**TASK OBJECTIVE**
Look below for the line containing "theorem State.setGpr_extSignal (s" and the line containing "exact ⟨rfl, rfl, by"; repeat exactly those two lines and all lines between them, and nothing else.

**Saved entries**

=== Begin Enclosure ===

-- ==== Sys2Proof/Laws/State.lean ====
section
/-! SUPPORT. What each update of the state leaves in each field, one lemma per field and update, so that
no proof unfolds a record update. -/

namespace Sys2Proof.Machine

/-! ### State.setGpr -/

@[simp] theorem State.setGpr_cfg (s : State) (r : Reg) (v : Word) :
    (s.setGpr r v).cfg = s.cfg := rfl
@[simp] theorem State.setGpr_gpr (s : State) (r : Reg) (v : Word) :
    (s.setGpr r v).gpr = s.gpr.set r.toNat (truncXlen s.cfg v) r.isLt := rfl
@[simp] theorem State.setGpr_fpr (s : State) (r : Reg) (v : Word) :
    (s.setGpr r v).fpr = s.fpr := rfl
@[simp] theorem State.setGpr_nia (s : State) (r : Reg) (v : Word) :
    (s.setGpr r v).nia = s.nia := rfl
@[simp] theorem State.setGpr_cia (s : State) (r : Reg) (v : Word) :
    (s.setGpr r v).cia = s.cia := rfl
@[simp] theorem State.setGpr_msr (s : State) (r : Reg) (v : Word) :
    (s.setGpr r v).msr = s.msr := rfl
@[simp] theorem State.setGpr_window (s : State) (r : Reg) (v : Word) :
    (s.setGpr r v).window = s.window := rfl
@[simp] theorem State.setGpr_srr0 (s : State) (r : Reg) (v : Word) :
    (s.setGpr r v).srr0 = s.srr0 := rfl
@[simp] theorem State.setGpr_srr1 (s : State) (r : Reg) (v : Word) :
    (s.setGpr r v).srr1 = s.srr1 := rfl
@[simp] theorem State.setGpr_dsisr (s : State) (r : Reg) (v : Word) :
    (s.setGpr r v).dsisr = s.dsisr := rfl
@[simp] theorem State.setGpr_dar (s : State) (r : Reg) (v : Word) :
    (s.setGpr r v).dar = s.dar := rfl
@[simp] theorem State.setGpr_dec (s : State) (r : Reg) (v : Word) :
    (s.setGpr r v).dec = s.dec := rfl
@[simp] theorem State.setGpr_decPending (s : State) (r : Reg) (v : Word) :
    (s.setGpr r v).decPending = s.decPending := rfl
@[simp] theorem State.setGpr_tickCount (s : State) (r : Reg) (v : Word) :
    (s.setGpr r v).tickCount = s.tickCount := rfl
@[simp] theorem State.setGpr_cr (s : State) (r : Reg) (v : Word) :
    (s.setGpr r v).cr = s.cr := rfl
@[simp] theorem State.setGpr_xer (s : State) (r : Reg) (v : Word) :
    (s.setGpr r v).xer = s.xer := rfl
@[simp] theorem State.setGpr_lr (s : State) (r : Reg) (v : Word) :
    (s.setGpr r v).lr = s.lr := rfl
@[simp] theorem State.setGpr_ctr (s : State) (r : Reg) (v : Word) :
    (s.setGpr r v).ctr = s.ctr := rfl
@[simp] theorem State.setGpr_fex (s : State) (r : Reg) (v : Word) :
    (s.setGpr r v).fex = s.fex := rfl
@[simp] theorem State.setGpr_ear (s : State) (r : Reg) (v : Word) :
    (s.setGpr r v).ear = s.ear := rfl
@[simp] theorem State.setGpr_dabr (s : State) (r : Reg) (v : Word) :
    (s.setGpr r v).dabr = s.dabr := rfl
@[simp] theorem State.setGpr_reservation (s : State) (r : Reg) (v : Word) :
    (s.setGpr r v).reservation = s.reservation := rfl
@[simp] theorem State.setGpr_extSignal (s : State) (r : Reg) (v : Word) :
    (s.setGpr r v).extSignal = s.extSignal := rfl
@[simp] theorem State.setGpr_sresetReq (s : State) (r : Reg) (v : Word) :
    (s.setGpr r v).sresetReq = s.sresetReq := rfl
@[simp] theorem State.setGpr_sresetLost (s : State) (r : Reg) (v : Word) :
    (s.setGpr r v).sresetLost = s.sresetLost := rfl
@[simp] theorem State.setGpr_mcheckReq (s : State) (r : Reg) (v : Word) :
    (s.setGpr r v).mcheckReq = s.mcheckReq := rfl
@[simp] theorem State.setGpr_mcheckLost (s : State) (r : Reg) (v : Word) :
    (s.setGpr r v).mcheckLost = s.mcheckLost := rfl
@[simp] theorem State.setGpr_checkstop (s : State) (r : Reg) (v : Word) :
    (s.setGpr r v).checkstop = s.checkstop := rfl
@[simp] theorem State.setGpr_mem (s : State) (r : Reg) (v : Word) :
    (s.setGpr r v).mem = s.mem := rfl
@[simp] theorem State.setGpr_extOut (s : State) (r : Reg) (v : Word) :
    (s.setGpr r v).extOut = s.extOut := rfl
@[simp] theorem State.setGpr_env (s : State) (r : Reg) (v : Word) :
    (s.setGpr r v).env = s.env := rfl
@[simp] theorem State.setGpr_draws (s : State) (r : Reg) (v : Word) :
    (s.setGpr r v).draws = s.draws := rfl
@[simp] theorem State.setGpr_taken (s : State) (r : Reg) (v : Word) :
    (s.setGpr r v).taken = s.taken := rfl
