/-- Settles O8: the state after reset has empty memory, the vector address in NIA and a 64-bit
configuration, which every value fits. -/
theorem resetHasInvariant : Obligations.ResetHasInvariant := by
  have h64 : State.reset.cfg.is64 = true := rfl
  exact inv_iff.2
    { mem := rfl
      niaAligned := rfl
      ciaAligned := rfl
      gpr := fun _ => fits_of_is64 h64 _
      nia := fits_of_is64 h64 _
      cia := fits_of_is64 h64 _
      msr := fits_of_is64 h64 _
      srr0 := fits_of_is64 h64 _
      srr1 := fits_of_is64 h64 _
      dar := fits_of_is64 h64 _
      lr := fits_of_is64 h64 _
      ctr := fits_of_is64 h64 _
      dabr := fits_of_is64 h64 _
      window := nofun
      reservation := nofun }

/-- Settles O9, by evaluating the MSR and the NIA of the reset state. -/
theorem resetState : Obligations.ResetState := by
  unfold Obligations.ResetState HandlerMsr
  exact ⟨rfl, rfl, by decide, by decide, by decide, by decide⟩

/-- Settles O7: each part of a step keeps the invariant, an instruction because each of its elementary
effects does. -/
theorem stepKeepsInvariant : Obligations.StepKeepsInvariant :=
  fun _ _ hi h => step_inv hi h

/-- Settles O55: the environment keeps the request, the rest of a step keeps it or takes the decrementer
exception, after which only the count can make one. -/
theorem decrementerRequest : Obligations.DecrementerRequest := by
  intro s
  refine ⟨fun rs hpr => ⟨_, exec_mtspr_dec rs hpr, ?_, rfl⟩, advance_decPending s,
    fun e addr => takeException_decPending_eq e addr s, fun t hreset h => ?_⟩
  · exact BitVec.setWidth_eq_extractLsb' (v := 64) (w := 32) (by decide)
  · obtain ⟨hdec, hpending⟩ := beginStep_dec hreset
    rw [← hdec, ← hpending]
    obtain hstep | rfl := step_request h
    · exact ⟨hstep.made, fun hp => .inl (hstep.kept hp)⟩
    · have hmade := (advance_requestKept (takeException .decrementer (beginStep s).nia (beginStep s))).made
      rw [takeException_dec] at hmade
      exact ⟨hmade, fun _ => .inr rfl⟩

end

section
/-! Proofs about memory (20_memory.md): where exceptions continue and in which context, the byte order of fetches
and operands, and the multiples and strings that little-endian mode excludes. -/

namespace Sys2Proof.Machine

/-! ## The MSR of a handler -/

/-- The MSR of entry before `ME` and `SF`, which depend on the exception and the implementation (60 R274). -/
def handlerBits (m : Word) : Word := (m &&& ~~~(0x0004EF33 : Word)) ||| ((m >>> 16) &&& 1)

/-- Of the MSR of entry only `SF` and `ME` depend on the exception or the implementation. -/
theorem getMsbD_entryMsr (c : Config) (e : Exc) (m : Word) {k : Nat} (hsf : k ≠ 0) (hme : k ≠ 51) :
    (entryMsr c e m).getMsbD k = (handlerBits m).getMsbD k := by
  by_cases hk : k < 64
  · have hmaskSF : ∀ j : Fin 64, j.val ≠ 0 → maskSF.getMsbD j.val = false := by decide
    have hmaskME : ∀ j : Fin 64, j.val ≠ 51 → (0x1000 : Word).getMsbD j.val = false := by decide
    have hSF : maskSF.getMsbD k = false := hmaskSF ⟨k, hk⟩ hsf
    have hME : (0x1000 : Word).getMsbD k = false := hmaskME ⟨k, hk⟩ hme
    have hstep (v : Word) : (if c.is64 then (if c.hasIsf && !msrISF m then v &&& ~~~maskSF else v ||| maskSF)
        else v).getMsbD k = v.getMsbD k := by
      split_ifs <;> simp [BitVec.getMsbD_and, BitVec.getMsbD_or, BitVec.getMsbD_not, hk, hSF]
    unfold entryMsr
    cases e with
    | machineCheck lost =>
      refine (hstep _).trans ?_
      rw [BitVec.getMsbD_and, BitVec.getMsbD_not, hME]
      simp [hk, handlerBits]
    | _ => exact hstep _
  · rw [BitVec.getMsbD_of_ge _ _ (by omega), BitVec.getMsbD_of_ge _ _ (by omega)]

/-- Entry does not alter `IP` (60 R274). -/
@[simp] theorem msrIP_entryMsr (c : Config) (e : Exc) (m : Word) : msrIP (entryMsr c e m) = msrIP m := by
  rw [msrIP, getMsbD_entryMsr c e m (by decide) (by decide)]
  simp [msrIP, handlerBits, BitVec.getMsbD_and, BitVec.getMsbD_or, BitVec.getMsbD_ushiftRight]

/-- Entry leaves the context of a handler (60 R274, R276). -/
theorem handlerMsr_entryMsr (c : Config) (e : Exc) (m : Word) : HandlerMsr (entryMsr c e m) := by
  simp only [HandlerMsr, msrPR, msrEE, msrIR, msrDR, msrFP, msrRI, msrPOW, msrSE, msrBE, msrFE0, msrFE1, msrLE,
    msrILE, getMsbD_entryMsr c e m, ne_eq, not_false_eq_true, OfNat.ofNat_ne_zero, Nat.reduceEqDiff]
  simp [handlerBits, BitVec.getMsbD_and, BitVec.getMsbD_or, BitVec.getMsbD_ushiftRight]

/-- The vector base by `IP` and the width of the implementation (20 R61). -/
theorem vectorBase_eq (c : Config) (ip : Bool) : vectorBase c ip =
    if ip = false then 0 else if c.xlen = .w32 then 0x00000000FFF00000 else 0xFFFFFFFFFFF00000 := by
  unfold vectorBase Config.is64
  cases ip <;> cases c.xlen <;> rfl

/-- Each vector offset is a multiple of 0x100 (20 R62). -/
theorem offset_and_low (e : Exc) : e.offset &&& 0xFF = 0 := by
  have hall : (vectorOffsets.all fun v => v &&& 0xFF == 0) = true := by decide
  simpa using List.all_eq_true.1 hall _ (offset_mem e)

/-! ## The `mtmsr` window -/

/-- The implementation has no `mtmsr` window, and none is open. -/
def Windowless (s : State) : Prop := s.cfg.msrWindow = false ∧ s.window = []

=== End Enclosure ===

**EXPECTED ANSWER**
@[simp] theorem State.setGpr_extSignal (s : State) (r : Reg) (v : Word) :
    (s.setGpr r v).extSignal = s.extSignal := rfl
@[simp] theorem State.setGpr_sresetReq (s : State) (r : Reg) (v : Word) :
    (s.setGpr r v).sresetReq = s.sresetReq := rfl
@[simp] theorem State.setGpr_sresetLost (s : State) (r : Reg) (v : Word) :
    (s.setGpr r v).sresetLost = s.sresetLost := rfl
@[simp] theorem State.setGpr_mcheckReq (s : State) (r : Reg) (v : Word) :
    (s.setGpr r v).mcheckReq = s.mcheckReq := rfl
@[simp] theorem State.setGpr_mcheckLost (s : State) (r : Reg) (v : Word) :
    (s.setGpr r v).mcheckLost = s.mcheckLost := rfl
@[simp] theorem State.setGpr_checkstop (s : State) (r : Reg) (v : Word) :
    (s.setGpr r v).checkstop = s.checkstop := rfl
@[simp] theorem State.setGpr_mem (s : State) (r : Reg) (v : Word) :
    (s.setGpr r v).mem = s.mem := rfl
@[simp] theorem State.setGpr_extOut (s : State) (r : Reg) (v : Word) :
    (s.setGpr r v).extOut = s.extOut := rfl
@[simp] theorem State.setGpr_env (s : State) (r : Reg) (v : Word) :
    (s.setGpr r v).env = s.env := rfl
@[simp] theorem State.setGpr_draws (s : State) (r : Reg) (v : Word) :
    (s.setGpr r v).draws = s.draws := rfl
@[simp] theorem State.setGpr_taken (s : State) (r : Reg) (v : Word) :
    (s.setGpr r v).taken = s.taken := rfl
/-- Settles O8: the state after reset has empty memory, the vector address in NIA and a 64-bit
configuration, which every value fits. -/
theorem resetHasInvariant : Obligations.ResetHasInvariant := by
  have h64 : State.reset.cfg.is64 = true := rfl
  exact inv_iff.2
    { mem := rfl
      niaAligned := rfl
      ciaAligned := rfl
      gpr := fun _ => fits_of_is64 h64 _
      nia := fits_of_is64 h64 _
      cia := fits_of_is64 h64 _
      msr := fits_of_is64 h64 _
      srr0 := fits_of_is64 h64 _
      srr1 := fits_of_is64 h64 _
      dar := fits_of_is64 h64 _
      lr := fits_of_is64 h64 _
      ctr := fits_of_is64 h64 _
      dabr := fits_of_is64 h64 _
      window := nofun
      reservation := nofun }

/-- Settles O9, by evaluating the MSR and the NIA of the reset state. -/
theorem resetState : Obligations.ResetState := by
  unfold Obligations.ResetState HandlerMsr
  exact ⟨rfl, rfl, by decide, by decide, by decide, by decide⟩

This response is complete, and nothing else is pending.